Quoted from https://www.kaggle.com/c/otto-group-product-classification-challenge/data
Each row corresponds to a single product. There are a total of 93 numerical features, which represent counts of different events. All features have been obfuscated and will not be defined any further.
There are nine categories for all products. Each target category represents one of our most important product categories (like fashion, electronics, etc.). The products for the training and testing sets are selected randomly.
###Summary of each data fields
- id - an anonymous id unique to a product
- feat_1, feat_2, ..., feat_93- the various features of a product
- target - the class of a product
###Distribution of the class variable This helps us understand more about our data and possible class imbalance that may pose a problem in doing classification.
###Pre-processing Before the data was used, we have removed the first variable "id" as it is useless in the classification task and might interfere with the accuracy of the model.
data <- data[,-1]
We have divided our dataset into testing and training sets in the ratio of 3:7 for most of the algorithm
ind <- sample(1:nrow(data), floor(nrow(data)*0.3))
test <- data[ind,]
train <- data[-ind,]
Alternatively, down sampling are used in tree.R. Down sampling is used so that the classes in the training set are balanced.

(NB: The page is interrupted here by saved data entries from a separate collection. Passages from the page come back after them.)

-- ==== Sys2Proof/Laws/KeepsWindows.lean ====
section
/-! SUPPORT. What the operations of Machine/Windows.lean keep. -/

namespace Sys2Proof.Machine

namespace Keeps

set_option Elab.async false
set_option linter.unusedSimpArgs false
set_option linter.unusedVariables false

theorem noteFabric {kb : Bool} {k0 s : State} {c : Ctx} (hk : Keeps kb k0 s) :
    Keeps kb k0 (State.noteFabric s c) := by
  unfold State.noteFabric
  repeat' first
    | with_reducible assumption
    | with_reducible apply Keeps.inc
    | split
    | dsimp only
    | decide +kernel

theorem chargeFabric {kb : Bool} {k0 s : State} {c : Ctx} {n : Nat} (hk : Keeps kb k0 s) :
    Keeps kb k0 (State.chargeFabric s c n) := by
  unfold State.chargeFabric
  repeat' first
    | with_reducible assumption
    | with_reducible apply Keeps.charge
    | split
    | dsimp only
    | simp only [Keeps.upd]
    | decide +kernel

theorem targetTouch {kb : Bool} {k0 s : State} {c : Ctx} {t : Target} {n : Nat} (hk : Keeps kb k0 s) :
    Keeps kb k0 (State.targetTouch s c t n) := by
  unfold State.targetTouch
  repeat' first
    | with_reducible assumption
    | with_reducible apply Keeps.chargeFabric
    | with_reducible apply Keeps.ctxTouch
    | with_reducible apply Keeps.noteFabric
    | split
    | dsimp only
    | decide +kernel

theorem targetWrite {kb : Bool} {k0 s : State} {c : Ctx} {t : Target} {bs : Bytes} (hk : Keeps kb k0 s) :
    Keeps kb k0 (State.targetWrite s c t bs) := by
  unfold State.targetWrite
  repeat' first
    | with_reducible assumption
    | (simp only [Keeps.upd, State.emit_frame]; with_reducible apply Keeps.emit)
    | intro _
    | with_reducible apply Keeps.chargeFabric
    | with_reducible apply Keeps.ctxWrite
    | with_reducible apply Keeps.emit
    | with_reducible apply Keeps.noteFabric
    | with_reducible apply Keeps.putBytes
    | with_reducible apply Keeps.foldl
    | with_reducible apply Keeps.ite
    | split
    | (simp only [Keeps.upd]; exact emit (chargeFabric hk))
    | exact (Keeps.upd rfl rfl rfl rfl rfl rfl rfl).2 (emit (chargeFabric hk))
    | dsimp only
    | decide +kernel

theorem targetPoison {kb : Bool} {k0 s : State} {t : Target} {bad : List Nat} (hk : Keeps kb k0 s) :
    Keeps kb k0 (State.targetPoison s t bad) := by
  unfold State.targetPoison
  repeat' first
    | with_reducible assumption
    | intro _
    | with_reducible apply Keeps.poisonAt
    | with_reducible apply Keeps.foldl
    | split
    | dsimp only
    | simp only [Keeps.upd]
    | decide +kernel

theorem bufTouch {kb : Bool} {k0 s : State} {c : Cmd} {list : Nat} {count : Nat} (hk : Keeps kb k0 s) :
    Keeps kb k0 (State.bufTouch s c list count) := by
  unfold State.bufTouch
  repeat' first
    | with_reducible assumption
    | with_reducible apply Keeps.ctxTouch
    | dsimp only
    | decide +kernel

theorem publish {kb : Bool} {k0 s : State} {c : Cmd} {ws : List Win} (hk : Keeps kb k0 s) :
    Keeps kb k0 (State.publish s c ws) := by
  unfold State.publish
  repeat' first
    | with_reducible assumption
    | intro _
    | with_reducible apply Keeps.targetWrite
    | with_reducible apply Keeps.foldl
    | with_reducible apply Keeps.ite
    | dsimp only
    | decide +kernel

theorem winTouch {kb : Bool} {k0 s : State} {w : WinView} {off : Nat} {n : Nat} (hk : Keeps kb k0 s) :
    Keeps kb k0 (State.winTouch s w off n) := by
  unfold State.winTouch
  repeat' first
    | with_reducible assumption
    | with_reducible apply Keeps.targetTouch
    | with_reducible apply Keeps.ite
    | dsimp only
    | decide +kernel

theorem winWrite {kb : Bool} {k0 s : State} {w : WinView} {off : Nat} {bs : Bytes} (hk : Keeps kb k0 s) :
    Keeps kb k0 (State.winWrite s w off bs) := by
  unfold State.winWrite
  repeat' first
    | with_reducible assumption
    | with_reducible apply Keeps.targetWrite
    | dsimp only
    | decide +kernel

theorem tensorWrite {kb : Bool} {k0 s : State} {e : StateEntry} {bs : Bytes} (hk : Keeps kb k0 s) :
    Keeps kb k0 (State.tensorWrite s e bs) := by
  unfold State.tensorWrite
  repeat' first
    | with_reducible assumption
    | with_reducible apply Keeps.putBytes
    | with_reducible apply Keeps.ite
    | (refine mem_change hk _ ?_ ?_ ?_ ?_ <;> split <;> first | exact id | exact Sparse.ok_putBytes _ _ _ _)
    | dsimp only
    | simp only [Keeps.upd]
    | decide +kernel

theorem ckFlip {kb : Bool} {k0 s : State} {f : Nat} (hk : Keeps kb k0 s) :
    Keeps kb k0 (State.ckFlip s f) := by
  unfold State.ckFlip
  repeat' first
    | with_reducible assumption
    | with_reducible apply Keeps.wr
    | dsimp only
    | decide +kernel

theorem startCopies {kb : Bool} {k0 s : State} {f : Nat} (hk : Keeps kb k0 s) :
    Keeps kb k0 (State.startCopies s f) := by
  unfold State.startCopies
  repeat' first
    | with_reducible assumption
    | intro _
    | with_reducible apply Keeps.setF
    | split
    | dsimp only
    | simp only [Keeps.upd]
    | decide +kernel

theorem startRestore {kb : Bool} {k0 s : State} {f : Nat} {kind : Nat} {p : StateEntry → Bool} (hk : Keeps kb k0 s) :
    Keeps kb k0 (State.startRestore s f kind p) := by
  unfold State.startRestore
  repeat' first
    | with_reducible assumption
    | intro _
    | with_reducible apply Keeps.setF
    | split
    | dsimp only
    | simp only [Keeps.upd]
    | decide +kernel

theorem startPreload {kb : Bool} {k0 s : State} {f : Nat} {kind : Nat} {p : Preload → Bool} (hk : Keeps kb k0 s) :
    Keeps kb k0 (State.startPreload s f kind p) := by
  unfold State.startPreload
  repeat' first
    | with_reducible assumption
    | intro _
    | with_reducible apply Keeps.setF
    | with_reducible apply Keeps.ite_fst
    | with_reducible apply Keeps.foldl_fst
    | split
    | dsimp only
    | simp only [Keeps.upd]
    | decide +kernel

theorem tensorPoison {kb : Bool} {k0 s : State} {e : StateEntry} {bad : List Nat} (hk : Keeps kb k0 s) :
    Keeps kb k0 (State.tensorPoison s e bad) := by
  unfold State.tensorPoison
  repeat' first
    | with_reducible assumption
    | intro _
    | with_reducible apply Keeps.foldl
    | with_reducible apply Keeps.ite
    | (refine mem_change (by assumption) _ ?_ ?_ ?_ ?_ <;> split <;> exact id)
    | dsimp only
    | simp only [Keeps.upd]
    | decide +kernel

theorem doMove {kb : Bool} {k0 s : State} {f : Nat} {m : ClMove} (hk : Keeps kb k0 s) :
    Keeps kb k0 (State.doMove s f m).1 := by
  unfold State.doMove
  repeat' first
    | with_reducible assumption
    | with_reducible apply Keeps.fldError
    | with_reducible apply Keeps.tensorPoison
    | with_reducible apply Keeps.tensorWrite
    | with_reducible apply Keeps.winTouch
    | with_reducible apply Keeps.winWrite
    | with_reducible apply Keeps.ite_fst
    | with_reducible apply Keeps.foldl_fst
    | with_reducible apply Keeps.ite
    | split
    | dsimp only
    | decide +kernel

end Keeps

end Sys2Proof.Machine
end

ind <- sample(1:nrow(data), floor(nrow(data)*0.3))
test <- data[ind,]
train <- data[-ind,]
train <- downSample(x = train[, -ncol(train)],y = train$target)
Based on random forest (tree), we are able to sort out the top 10 feature based on its importance.
Our code is divided into 3 R files
- ANN.R - Artificial neural network (Library used : nnet)
- naiveBayes.R - Naive Bayes model (Library used : klaR)
- tree.R - Decision tree (Library used: randomForest, tree, ISLR)
The confusion matrix is plotted in each of the files, for comparison between these algorithms, we will take a look at the area under the curve.
Algorithm | Multi-class area under the curve | Accuracy |
---|---|---|
ANN | 0.81 | 0.7234 |
Naive Bayes | 0.72 | 0.6552 |
Tree | 0.82 | 0.8348 |
We can say that for our dataset, random forest performs better.
Classifiers behave differently because their underlying theory is different. For instance, neural networks are bad with sparse data and such.
Naive Bayes on the other hand, assumes member variables to be independent of each other. In this case for products, one feature clearly will have correlation with other feature(s). Hence, the low AUC (~70%) of Naive Bayes is justified.
Random Forest always outperform normal decision tree, particularly in larger datasets because of its ensemble approach. The drawback being it is computationally expensive.